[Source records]
%%

-- ==== Sys2Proof/Laws/Ops.lean ====
section
/-! SUPPORT. What each shared operation can do: the frame of a permutation command, SHAKE128's four outcomes, a
command word run to completion, and the host's accesses. Provers cite these instead of unfolding the operations. -/

namespace Sys2Proof.Machine

/-! ### Commands -/

/-- A permutation command at a legal width completes, and this is all it does (41_step_mappings.md R110). -/
theorem State.permute_legal {s : State} (f : (w : Nat) → Lanes w → Lanes w) (h : s.widthLegal = true) :
    s.permute f = .next { s.finish with S := putArray (f s.laneSize (toArray s.laneSize s.S)) s.S } :=
  if_pos h

/-- A permutation command at an illegal width faults (60_exceptions.md R202). -/
theorem State.permute_illegal {s : State} (f : (w : Nat) → Lanes w → Lanes w) (h : s.widthLegal = false) :
    s.permute f = .next (s.raiseFatal .eWidth) := by
  simp [State.permute, h]

/-- The array function of a permutation command at lane size `w`. -/
def permutationOf : Instr → (w : Nat) → Lanes w → Lanes w
  | .theta => fun _ A => thetaMap A
  | .rho => fun _ A => rhoMap A
  | .pi => fun _ A => piMap A
  | .chi => fun _ A => chiMap A
  | .iota ir => fun _ A => iotaMap ir A
  | .round ir => fun _ A => rnd ir A
  | .keccakp nr => fun _ A => keccakRounds nr A
  | .shake128 => fun _ A => A

/-- Every permutation command is `permute` of its array function. -/
theorem exec_permutation {i : Instr} (h : i.isPermutation = true) (s : State) :
    exec i s = s.permute (permutationOf i) := by
  cases i <;> first | rfl | simp [Instr.isPermutation] at h

theorem length_permutationOf {i : Instr} {w : Nat} (A : Lanes w) (h : A.length = 25) :
    (permutationOf i w A).length = 25 := by
  cases i <;> simp [permutationOf, length_keccakRounds, h]

/-- SHAKE128's outcomes in the order of its checks (60_exceptions.md R206). -/
theorem execShake128_cases (s : State) :
    (s.widthLegal = false ∧ exec .shake128 s = .next (s.raiseFatal .eWidth)) ∨
    (s.widthLegal = true ∧ s.width.toNat ≠ 1600 ∧ exec .shake128 s = .next (s.raiseFatal .eUnsupported)) ∨
    (s.width.toNat = 1600 ∧ s.outOfRange = true ∧ exec .shake128 s = .next (s.raiseFatal .eRange)) ∨
    (s.width.toNat = 1600 ∧ s.outOfRange = false ∧ exec .shake128 s = .next s.shakeDone) := by
  simp only [exec, execShake128]
  by_cases h1 : s.widthLegal = true
  · by_cases h2 : s.width.toNat = 1600
    · by_cases h3 : s.outOfRange = true
      · exact .inr (.inr (.inl ⟨h2, h3, by simp [h1, h2, h3]⟩))
      · exact .inr (.inr (.inr ⟨h2, by simpa using h3, by simp [h1, h2, h3]⟩))
    · exact .inr (.inl ⟨h1, h2, by simp [h1, h2]⟩)
  · exact .inl ⟨by simpa using h1, by simp [h1]⟩

/-- What any command can do: it always completes (70_reset_and_hazards.md R242), by a fault that changes nothing
else, by changing `S` alone, or as SHAKE128 does. -/
theorem exec_cases (i : Instr) (s : State) :
    (∃ c, exec i s = .next (s.raiseFatal c)) ∨
    (i.isPermutation = true ∧ s.widthLegal = true ∧ ∃ S', exec i s = .next { s.finish with S := S' }) ∨
    (i = .shake128 ∧ s.width.toNat = 1600 ∧ s.outOfRange = false ∧ exec i s = .next s.shakeDone) := by
  by_cases hp : i.isPermutation = true
  · cases hw : s.widthLegal
    · exact .inl ⟨_, by rw [exec_permutation hp, State.permute_illegal _ hw]⟩
    · exact .inr (.inl ⟨hp, rfl, _, by rw [exec_permutation hp, State.permute_legal _ hw]⟩)
  · obtain rfl : i = .shake128 := by cases i <;> simp_all [Instr.isPermutation]
    rcases execShake128_cases s with ⟨-, h⟩ | ⟨-, -, h⟩ | ⟨-, -, h⟩ | ⟨h1, h2, h⟩
    · exact .inl ⟨_, h⟩
    · exact .inl ⟨_, h⟩
    · exact .inl ⟨_, h⟩
    · exact .inr (.inr ⟨rfl, h1, h2, h⟩)

/-- What an accepted word does: its command's meaning, or `E_OPCODE` (60_exceptions.md R203). -/
theorem runWord_cases (w : Word) (s : State) :
    (∃ i, decode w = .ok i ∧ runWord w s = exec i s) ∨
    (∃ e, decode w = .error e ∧ runWord w s = .next (s.raiseFatal .eOpcode)) := by
  unfold runWord
  cases h : decode w with
  | ok i => exact .inl ⟨i, rfl, rfl⟩
  | error e => exact .inr ⟨e, rfl, rfl⟩

/-! ### Bytes of the spaces -/

theorem State.byteAt_setByte_self (s : State) {sp : Space} {a : Nat} (v : Byte) (h : a < s.spaceSize sp) :
    (s.setByte sp a v).byteAt sp a = v := by
  cases sp with
  | st => exact stByte_setStByte_self s.S h v
  | msg => simp [State.byteAt, State.msgByte, Memory.get?_set_self]
  | out => simp [State.byteAt, State.outByte, Memory.get?_set_self]

theorem State.byteAt_setByte_other (s : State) {sp sp' : Space} {a x : Nat} (v : Byte) (hx : x < s.spaceSize sp')
    (h : sp' ≠ sp ∨ x ≠ a) : (s.setByte sp a v).byteAt sp' x = s.byteAt sp' x := by
  cases sp <;> cases sp' <;>
    simp_all [State.byteAt, State.setByte, State.msgByte, State.outByte, Memory.get?_set_other]
  exact stByte_setStByte_other s.S hx h v

@[simp] theorem State.setByte_busy (s : State) (sp : Space) (a : Nat) (v : Byte) : (s.setByte sp a v).busy = s.busy :=
    by
  cases sp <;> rfl

@[simp] theorem State.setByte_spaceSize (s : State) (sp sp' : Space) (a : Nat) (v : Byte) :
    (s.setByte sp a v).spaceSize sp' = s.spaceSize sp' := by
  cases sp <;> cases sp' <;> rfl

/-- A byte read draws a free value while busy and changes nothing else (20_memory.md R57, R59). -/
theorem State.readBytes_state (sp : Space) (n a : Nat) (s : State) :
    ∃ d, s.draws ≤ d ∧ (State.readBytes sp n a s).2 = { s with draws := d } := by
  induction n generalizing a s with
  | zero => exact ⟨s.draws, Nat.le_refl _, rfl⟩
  | succ n ih =>
    obtain ⟨d, hd, h⟩ := ih (a + 1) (s.readByte sp a).2
    refine ⟨d, ?_, ?_⟩
    · unfold State.readByte at hd; split at hd
      · simp only at hd; omega
      · exact hd
    · simp only [State.readBytes, h]
      unfold State.readByte; split <;> rfl

theorem State.readBytes_idle (sp : Space) (n a : Nat) {s : State} (h : s.busy = false) :
    (State.readBytes sp n a s).2 = s := by
  induction n generalizing a with
  | zero => rfl
  | succ n ih => simp [State.readBytes, State.readByte, h, ih]

/-- A byte write while busy is ignored (20_memory.md R59). -/
theorem State.writeBytes_busy (sp : Space) (n a v : Nat) {s : State} (h : s.busy = true) :
    State.writeBytes sp n a v s = s := by
  induction n generalizing a v with
  | zero => rfl
  | succ n ih => simp [State.writeBytes, State.writeByte, h, ih]

/-- What a write of bytes can change: `S`, or the one memory written, and that only while idle. -/
theorem State.writeBytes_frame (sp : Space) (n a v : Nat) (s : State) :
    ∃ S' m o, State.writeBytes sp n a v s = { s with S := S', msg := m, out := o } ∧
      (sp ≠ .st → S' = s.S) ∧ (sp ≠ .msg → m = s.msg) ∧ (sp ≠ .out → o = s.out) := by
  induction n generalizing a v s with
  | zero => exact ⟨s.S, s.msg, s.out, rfl, fun _ => rfl, fun _ => rfl, fun _ => rfl⟩
  | succ n ih =>
    obtain ⟨S', m, o, h, h1, h2, h3⟩ := ih (a + 1) (v / 256) (s.writeByte sp a (BitVec.ofNat 8 v))
    simp only [State.writeBytes]
    by_cases hb : s.busy = true
    · have hs : s.writeByte sp a (BitVec.ofNat 8 v) = s := by simp [State.writeByte, hb]
      rw [hs] at h h1 h2 h3 ⊢
      exact ⟨S', m, o, h, h1, h2, h3⟩
    · have hs : s.writeByte sp a (BitVec.ofNat 8 v) = s.setByte sp a (BitVec.ofNat 8 v) := by
        simp [State.writeByte, hb]
      rw [hs] at h h1 h2 h3 ⊢
      refine ⟨S', m, o, ?_, ?_, ?_, ?_⟩
      · rw [h]; cases sp <;> rfl
      · intro hne; rw [h1 hne]; cases sp <;> simp_all
      · intro hne; rw [h2 hne]; cases sp <;> simp_all
      · intro hne; rw [h3 hne]; cases sp <;> simp_all

/-- The memories keep their canonical form and their range under a write inside its space. -/
theorem State.writeBytes_memories (sp : Space) (n a v : Nat) {s : State} (hr : n = 0 ∨ a + n ≤ s.spaceSize sp)
    (h1 : Memory.wf s.msg = true) (h2 : Memory.below s.msgCap s.msg = true) (h3 : Memory.wf s.out = true)
    (h4 : Memory.below s.outCap s.out = true) :
    Memory.wf (State.writeBytes sp n a v s).msg = true ∧
    Memory.below s.msgCap (State.writeBytes sp n a v s).msg = true ∧
    Memory.wf (State.writeBytes sp n a v s).out = true ∧
    Memory.below s.outCap (State.writeBytes sp n a v s).out = true := by
  induction n generalizing a v s with
  | zero => exact ⟨h1, h2, h3, h4⟩
  | succ n ih =>
    have hr' : a + (n + 1) ≤ s.spaceSize sp := by omega
    simp only [State.writeBytes]
    by_cases hb : s.busy = true
    · simpa [State.writeByte, hb] using ih (a + 1) (v / 256) (.inr (by omega)) h1 h2 h3 h4
    · simp only [State.writeByte, hb, Bool.false_eq_true, if_false]
      cases sp with
      | st => exact ih (s := s.setByte .st a _) (a + 1) (v / 256) (.inr (by simp; omega)) h1 h2 h3 h4
      | msg =>
        exact ih (s := s.setByte .msg a _) (a + 1) (v / 256) (.inr (by simp; omega)) (Memory.wf_set _ _ _ h1)
          (Memory.below_set _ _ (show a < s.msgCap by simp only [State.spaceSize] at hr'; omega) h2) h3 h4
      | out =>
        exact ih (s := s.setByte .out a _) (a + 1) (v / 256) (.inr (by simp; omega)) h1 h2 (Memory.wf_set _ _ _ h3)
          (Memory.below_set _ _ (show a < s.outCap by simp only [State.spaceSize] at hr'; omega) h4)

/-! ### Register writes -/

theorem State.regWrite_busy {s : State} (off : Nat) (v : Word) (h : s.busy = true) : s.regWrite off v = s := by
  simp [State.regWrite, h]

/-- What a register write can change: one of the three control registers, or a command is accepted, and that only
while `FATAL = 0`. -/
theorem State.regWrite_cases (s : State) (off : Nat) (v : Word) :
    (∃ a b c, s.regWrite off v = { s with width := a, mlen := b, dlen := c }) ∨
    (off = 0 ∧ s.busy = false ∧ s.fatal = false ∧ s.regWrite off v =
      { s with seq := .running v (Config.busyTurns s.draws), draws := s.draws + 1 }) := by
  unfold State.regWrite
  split
  · exact .inl ⟨_, _, _, rfl⟩
  · split
    · unfold State.issue
      split
      · exact .inl ⟨_, _, _, rfl⟩
      · refine .inr ⟨rfl, ?_, ?_, rfl⟩ <;> simp_all
    · exact .inl ⟨_, _, _, rfl⟩
    · exact .inl ⟨_, _, _, rfl⟩
    · exact .inl ⟨_, _, _, rfl⟩
    · exact .inl ⟨_, _, _, rfl⟩

end Sys2Proof.Machine
end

%%

■ About this exercise ■
Filter the entries above down to the lines that hold the word "zero", and copy those lines.

■ Answer below ■
  | zero => exact ⟨s.draws, Nat.le_refl _, rfl⟩
  | zero => rfl
  | zero => rfl
  | zero => exact ⟨s.S, s.msg, s.out, rfl, fun _ => rfl, fun _ => rfl, fun _ => rfl⟩
  | zero => exact ⟨h1, h2, h3, h4⟩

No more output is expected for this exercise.